Whatever the records hold, copy it exactly and completely.

*** Material provided ***

/-- GUARD_ROW_COUNTED, by what the guard makes of any frame that counts as this one. -/
theorem guardRowCounted_codes {s : State} {j bits : Nat} {k : Coding} {v : VSession} {P : Coding → Prop} (up : s.plat.up = true) (unit : j < 4)
    (codes : (s.dev.engine j).coding = some k) (there : Tab.find (s.dev.engine j).sessions k.session = some v) (left : k.row < k.rows)
    (guards : ∀ y, k.Went y → P (y.guard k.obj (minimalRow k.obj k.key) bits)) :
    ∃ (t : State) (y : Coding), exec (.guardRowCounted j bits) s = .next t ∧ (t.dev.engine j).coding = some y ∧ P y :=
  ⟨_, _, guardRowCounted_guards up unit codes there left, by simp only [State.onDev, engine_modEngine], guards _ (atRow_went s.dev k k.obj)⟩

theorem guard_minimal {k : Coding} {o : Bytes} {m bits : Nat} (minimal : k.minimal = true) :
    k.guard o m bits = k.commitRow (minimalBits o k.key k.row bits) (minimalQuants o k.key k.row) := if_pos minimal

theorem guard_third {k : Coding} {o : Bytes} {m bits : Nat} (coded : k.minimal = false) (third : k.tries = 3) :
    k.guard o m bits = { k.commitRow (minimalBits o k.key k.row bits) (minimalQuants o k.key k.row) with minRows := k.minRows + 1 } :=
  (if_neg (ne_true_of_eq_false coded)).trans (if_pos third)

theorem guard_fits {k : Coding} {o : Bytes} {m bits : Nat} (coded : k.minimal = false) (early : k.tries ≠ 3)
    (fits : k.c + bits + m * (k.rows - k.row - 1) + k.header ≤ k.fmax) :
    k.guard o m bits = k.commitRow bits (rowQuants o k.frame.obj k.row (k.rowQ + coarsening o k.tries)) :=
  (if_neg (ne_true_of_eq_false coded)).trans ((if_neg early).trans (if_pos fits))

theorem guard_discards {k : Coding} {o : Bytes} {m bits : Nat} (coded : k.minimal = false) (early : k.tries ≠ 3)
    (bust : k.fmax < k.c + bits + m * (k.rows - k.row - 1) + k.header) :
    k.guard o m bits = { k.discard o (k.started o k.row) with tries := k.tries + 1, reenc := k.reenc + (k.started o k.row).length } :=
  (if_neg (ne_true_of_eq_false coded)).trans ((if_neg early).trans (if_neg (Nat.not_le.mpr bust)))

/-- A guard row of the picture is among the rows that are discarded with it. -/
theorem started_self {k : Coding} {o : Bytes} {i : Nat} (row : i < (guardList o).length) : 0 < (k.started o i).length := by
  refine List.length_pos_of_mem (a := (i, (guardList o)[i])) (List.mem_filter.mpr ⟨List.mem_map.mpr ⟨((guardList o)[i], i), ?_, rfl⟩, ?_⟩)
  · exact List.mem_zipIdx_iff_getElem?.mpr (List.getElem?_eq_getElem row)
  · simp [List.getElem?_eq_getElem row]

*** End of Material provided ***

→ **Finished task**
/-- GUARD_ROW_COUNTED, by what the guard makes of any frame that counts as this one. -/
theorem guardRowCounted_codes {s : State} {j bits : Nat} {k : Coding} {v : VSession} {P : Coding → Prop} (up : s.plat.up = true) (unit : j < 4)
    (codes : (s.dev.engine j).coding = some k) (there : Tab.find (s.dev.engine j).sessions k.session = some v) (left : k.row < k.rows)
    (guards : ∀ y, k.Went y → P (y.guard k.obj (minimalRow k.obj k.key) bits)) :
    ∃ (t : State) (y : Coding), exec (.guardRowCounted j bits) s = .next t ∧ (t.dev.engine j).coding = some y ∧ P y :=
  ⟨_, _, guardRowCounted_guards up unit codes there left, by simp only [State.onDev, engine_modEngine], guards _ (atRow_went s.dev k k.obj)⟩

theorem guard_minimal {k : Coding} {o : Bytes} {m bits : Nat} (minimal : k.minimal = true) :
    k.guard o m bits = k.commitRow (minimalBits o k.key k.row bits) (minimalQuants o k.key k.row) := if_pos minimal

theorem guard_third {k : Coding} {o : Bytes} {m bits : Nat} (coded : k.minimal = false) (third : k.tries = 3) :
    k.guard o m bits = { k.commitRow (minimalBits o k.key k.row bits) (minimalQuants o k.key k.row) with minRows := k.minRows + 1 } :=
  (if_neg (ne_true_of_eq_false coded)).trans (if_pos third)

theorem guard_fits {k : Coding} {o : Bytes} {m bits : Nat} (coded : k.minimal = false) (early : k.tries ≠ 3)
    (fits : k.c + bits + m * (k.rows - k.row - 1) + k.header ≤ k.fmax) :
    k.guard o m bits = k.commitRow bits (rowQuants o k.frame.obj k.row (k.rowQ + coarsening o k.tries)) :=
  (if_neg (ne_true_of_eq_false coded)).trans ((if_neg early).trans (if_pos fits))

theorem guard_discards {k : Coding} {o : Bytes} {m bits : Nat} (coded : k.minimal = false) (early : k.tries ≠ 3)
    (bust : k.fmax < k.c + bits + m * (k.rows - k.row - 1) + k.header) :
    k.guard o m bits = { k.discard o (k.started o k.row) with tries := k.tries + 1, reenc := k.reenc + (k.started o k.row).length } :=
  (if_neg (ne_true_of_eq_false coded)).trans ((if_neg early).trans (if_neg (Nat.not_le.mpr bust)))

/-- A guard row of the picture is among the rows that are discarded with it. -/
theorem started_self {k : Coding} {o : Bytes} {i : Nat} (row : i < (guardList o).length) : 0 < (k.started o i).length := by
  refine List.length_pos_of_mem (a := (i, (guardList o)[i])) (List.mem_filter.mpr ⟨List.mem_map.mpr ⟨((guardList o)[i], i), ?_, rfl⟩, ?_⟩)
  · exact List.mem_zipIdx_iff_getElem?.mpr (List.getElem?_eq_getElem row)
  · simp [List.getElem?_eq_getElem row]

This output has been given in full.